§ **Data for the task**
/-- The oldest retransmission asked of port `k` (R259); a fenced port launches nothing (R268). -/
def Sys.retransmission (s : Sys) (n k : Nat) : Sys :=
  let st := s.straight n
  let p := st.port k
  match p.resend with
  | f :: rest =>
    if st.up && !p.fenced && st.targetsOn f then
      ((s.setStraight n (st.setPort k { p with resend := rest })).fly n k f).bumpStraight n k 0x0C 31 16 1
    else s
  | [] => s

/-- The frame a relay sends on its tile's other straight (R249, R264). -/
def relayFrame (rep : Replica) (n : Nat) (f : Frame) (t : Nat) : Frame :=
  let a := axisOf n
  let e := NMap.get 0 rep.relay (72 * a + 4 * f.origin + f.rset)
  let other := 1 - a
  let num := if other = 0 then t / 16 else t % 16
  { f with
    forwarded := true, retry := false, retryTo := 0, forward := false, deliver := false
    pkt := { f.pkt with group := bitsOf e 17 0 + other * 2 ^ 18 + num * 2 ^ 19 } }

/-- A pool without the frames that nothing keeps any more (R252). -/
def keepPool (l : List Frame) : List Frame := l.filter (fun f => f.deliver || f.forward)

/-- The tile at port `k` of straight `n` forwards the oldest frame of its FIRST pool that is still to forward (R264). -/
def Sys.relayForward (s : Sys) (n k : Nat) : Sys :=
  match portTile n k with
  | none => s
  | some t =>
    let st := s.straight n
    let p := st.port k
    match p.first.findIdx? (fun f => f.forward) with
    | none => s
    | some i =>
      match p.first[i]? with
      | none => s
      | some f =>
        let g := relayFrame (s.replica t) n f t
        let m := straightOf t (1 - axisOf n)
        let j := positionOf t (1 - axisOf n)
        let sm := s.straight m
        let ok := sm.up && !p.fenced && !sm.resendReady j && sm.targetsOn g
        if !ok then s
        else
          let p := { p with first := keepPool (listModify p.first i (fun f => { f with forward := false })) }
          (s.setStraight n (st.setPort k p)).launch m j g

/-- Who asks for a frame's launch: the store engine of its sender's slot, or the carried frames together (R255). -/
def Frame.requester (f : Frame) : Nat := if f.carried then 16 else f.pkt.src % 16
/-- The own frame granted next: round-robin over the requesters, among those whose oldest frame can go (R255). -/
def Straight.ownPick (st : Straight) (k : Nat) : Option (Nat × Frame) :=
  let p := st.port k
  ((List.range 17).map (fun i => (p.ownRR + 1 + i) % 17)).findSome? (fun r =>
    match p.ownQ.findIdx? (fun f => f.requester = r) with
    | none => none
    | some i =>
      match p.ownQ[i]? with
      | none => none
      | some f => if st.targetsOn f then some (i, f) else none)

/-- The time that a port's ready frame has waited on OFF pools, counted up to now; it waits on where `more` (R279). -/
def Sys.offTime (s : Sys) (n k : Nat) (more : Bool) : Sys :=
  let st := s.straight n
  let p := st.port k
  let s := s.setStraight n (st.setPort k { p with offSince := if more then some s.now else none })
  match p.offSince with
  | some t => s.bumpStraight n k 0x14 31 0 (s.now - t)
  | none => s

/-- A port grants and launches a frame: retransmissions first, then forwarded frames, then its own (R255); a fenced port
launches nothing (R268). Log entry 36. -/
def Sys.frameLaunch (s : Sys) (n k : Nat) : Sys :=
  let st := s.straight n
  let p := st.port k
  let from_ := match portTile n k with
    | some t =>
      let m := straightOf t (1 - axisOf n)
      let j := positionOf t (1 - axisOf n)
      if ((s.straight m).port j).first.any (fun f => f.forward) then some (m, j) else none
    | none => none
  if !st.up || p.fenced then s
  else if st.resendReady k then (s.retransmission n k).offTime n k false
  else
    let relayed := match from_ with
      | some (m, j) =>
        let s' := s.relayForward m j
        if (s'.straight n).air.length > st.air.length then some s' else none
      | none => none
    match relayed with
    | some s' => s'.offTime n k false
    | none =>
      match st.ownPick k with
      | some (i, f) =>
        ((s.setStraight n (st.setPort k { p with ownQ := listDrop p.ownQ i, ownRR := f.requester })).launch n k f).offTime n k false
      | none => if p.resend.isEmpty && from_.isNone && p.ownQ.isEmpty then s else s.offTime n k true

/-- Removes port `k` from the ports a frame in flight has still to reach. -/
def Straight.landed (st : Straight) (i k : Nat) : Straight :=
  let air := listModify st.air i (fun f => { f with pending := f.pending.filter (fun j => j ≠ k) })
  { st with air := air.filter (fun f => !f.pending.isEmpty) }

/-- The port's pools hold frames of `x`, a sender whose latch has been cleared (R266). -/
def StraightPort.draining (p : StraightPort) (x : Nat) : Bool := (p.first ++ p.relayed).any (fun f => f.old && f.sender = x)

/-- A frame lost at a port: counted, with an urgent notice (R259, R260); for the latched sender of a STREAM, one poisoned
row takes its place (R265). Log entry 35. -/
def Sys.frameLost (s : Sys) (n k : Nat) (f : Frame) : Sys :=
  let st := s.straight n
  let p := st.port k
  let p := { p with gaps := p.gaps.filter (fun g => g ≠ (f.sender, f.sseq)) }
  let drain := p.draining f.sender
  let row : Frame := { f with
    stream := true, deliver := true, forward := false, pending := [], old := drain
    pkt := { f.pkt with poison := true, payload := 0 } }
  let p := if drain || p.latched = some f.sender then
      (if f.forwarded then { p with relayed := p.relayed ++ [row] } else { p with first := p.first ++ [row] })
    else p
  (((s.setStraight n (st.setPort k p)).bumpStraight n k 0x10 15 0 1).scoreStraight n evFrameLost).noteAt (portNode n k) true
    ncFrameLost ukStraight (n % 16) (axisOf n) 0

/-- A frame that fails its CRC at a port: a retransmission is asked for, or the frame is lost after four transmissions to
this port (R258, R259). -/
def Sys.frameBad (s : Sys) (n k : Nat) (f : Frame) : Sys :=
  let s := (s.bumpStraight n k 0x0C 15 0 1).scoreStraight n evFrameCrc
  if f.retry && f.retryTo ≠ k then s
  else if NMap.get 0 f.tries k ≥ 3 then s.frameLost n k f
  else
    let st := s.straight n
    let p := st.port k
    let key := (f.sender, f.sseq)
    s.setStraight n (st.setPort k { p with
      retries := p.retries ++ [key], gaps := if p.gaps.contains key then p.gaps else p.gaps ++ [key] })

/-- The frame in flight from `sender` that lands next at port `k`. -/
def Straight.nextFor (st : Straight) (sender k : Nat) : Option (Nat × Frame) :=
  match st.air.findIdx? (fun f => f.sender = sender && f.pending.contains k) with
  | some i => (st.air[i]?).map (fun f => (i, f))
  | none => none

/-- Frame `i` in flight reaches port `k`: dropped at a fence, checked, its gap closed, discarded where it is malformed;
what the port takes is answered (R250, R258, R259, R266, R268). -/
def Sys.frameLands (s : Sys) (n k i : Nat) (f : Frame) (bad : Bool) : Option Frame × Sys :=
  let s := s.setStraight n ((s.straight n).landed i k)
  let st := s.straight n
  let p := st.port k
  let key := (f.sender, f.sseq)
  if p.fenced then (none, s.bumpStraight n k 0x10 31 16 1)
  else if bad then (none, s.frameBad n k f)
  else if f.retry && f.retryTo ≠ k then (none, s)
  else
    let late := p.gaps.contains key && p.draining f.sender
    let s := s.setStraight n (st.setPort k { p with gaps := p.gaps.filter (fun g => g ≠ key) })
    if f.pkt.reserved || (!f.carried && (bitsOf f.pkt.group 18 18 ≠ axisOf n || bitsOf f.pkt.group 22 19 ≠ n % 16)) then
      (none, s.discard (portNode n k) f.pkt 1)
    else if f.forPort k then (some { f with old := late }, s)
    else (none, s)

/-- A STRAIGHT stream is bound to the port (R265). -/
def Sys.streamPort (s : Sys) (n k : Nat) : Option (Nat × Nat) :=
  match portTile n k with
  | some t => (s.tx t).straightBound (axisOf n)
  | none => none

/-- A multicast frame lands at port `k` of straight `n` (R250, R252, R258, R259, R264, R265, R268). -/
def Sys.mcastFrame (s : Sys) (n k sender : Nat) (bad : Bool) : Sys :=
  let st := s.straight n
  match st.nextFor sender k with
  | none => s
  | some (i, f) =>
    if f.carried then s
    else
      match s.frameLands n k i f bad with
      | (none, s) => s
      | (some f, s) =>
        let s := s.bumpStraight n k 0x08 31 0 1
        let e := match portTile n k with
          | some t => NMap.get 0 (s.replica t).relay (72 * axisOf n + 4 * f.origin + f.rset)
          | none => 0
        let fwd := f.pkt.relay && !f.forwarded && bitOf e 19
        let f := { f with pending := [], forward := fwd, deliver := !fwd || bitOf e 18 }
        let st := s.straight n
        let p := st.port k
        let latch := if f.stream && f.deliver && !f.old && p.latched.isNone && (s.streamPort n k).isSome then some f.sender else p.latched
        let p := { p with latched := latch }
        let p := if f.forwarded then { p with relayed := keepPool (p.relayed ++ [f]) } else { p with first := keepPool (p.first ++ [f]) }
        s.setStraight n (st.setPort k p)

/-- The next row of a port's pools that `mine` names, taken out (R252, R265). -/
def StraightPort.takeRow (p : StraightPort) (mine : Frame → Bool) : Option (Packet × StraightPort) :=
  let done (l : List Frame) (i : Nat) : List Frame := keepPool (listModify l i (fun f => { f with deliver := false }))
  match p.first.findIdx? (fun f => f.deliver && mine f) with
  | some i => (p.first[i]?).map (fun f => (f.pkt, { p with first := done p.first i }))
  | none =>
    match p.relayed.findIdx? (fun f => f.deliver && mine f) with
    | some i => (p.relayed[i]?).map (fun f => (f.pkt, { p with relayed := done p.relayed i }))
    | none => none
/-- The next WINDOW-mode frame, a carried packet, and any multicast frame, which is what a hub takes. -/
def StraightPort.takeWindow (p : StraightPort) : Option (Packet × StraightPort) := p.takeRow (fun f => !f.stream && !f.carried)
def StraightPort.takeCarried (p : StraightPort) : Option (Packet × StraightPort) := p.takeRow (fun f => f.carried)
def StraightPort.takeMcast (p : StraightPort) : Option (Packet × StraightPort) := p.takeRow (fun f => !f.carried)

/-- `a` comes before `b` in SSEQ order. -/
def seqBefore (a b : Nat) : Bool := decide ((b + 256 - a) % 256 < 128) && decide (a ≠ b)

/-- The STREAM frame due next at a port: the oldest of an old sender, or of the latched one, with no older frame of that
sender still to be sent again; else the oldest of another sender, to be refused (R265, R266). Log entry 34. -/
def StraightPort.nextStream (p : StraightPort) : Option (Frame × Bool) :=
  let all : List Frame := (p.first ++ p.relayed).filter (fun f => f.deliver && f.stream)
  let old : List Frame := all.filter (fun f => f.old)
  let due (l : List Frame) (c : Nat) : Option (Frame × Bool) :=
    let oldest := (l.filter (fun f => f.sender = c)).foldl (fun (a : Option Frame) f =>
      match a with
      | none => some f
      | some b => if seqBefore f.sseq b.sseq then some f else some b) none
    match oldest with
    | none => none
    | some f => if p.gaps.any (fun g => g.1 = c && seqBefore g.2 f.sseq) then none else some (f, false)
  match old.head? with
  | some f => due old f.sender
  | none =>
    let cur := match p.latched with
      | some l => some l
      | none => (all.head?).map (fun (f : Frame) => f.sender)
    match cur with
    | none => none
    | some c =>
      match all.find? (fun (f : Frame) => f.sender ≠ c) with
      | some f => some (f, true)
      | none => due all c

§ **What the task asks**
Please output the lines of the listing above that fall in the stretch from the one with "def StraightPort.takeMcast (p" through the one with "def seqBefore (a", exactly and only those.

§ **Answer to the problem**
def StraightPort.takeMcast (p : StraightPort) : Option (Packet × StraightPort) := p.takeRow (fun f => !f.carried)

/-- `a` comes before `b` in SSEQ order. -/
def seqBefore (a b : Nat) : Bool := decide ((b + 256 - a) % 256 < 128) && decide (a ≠ b)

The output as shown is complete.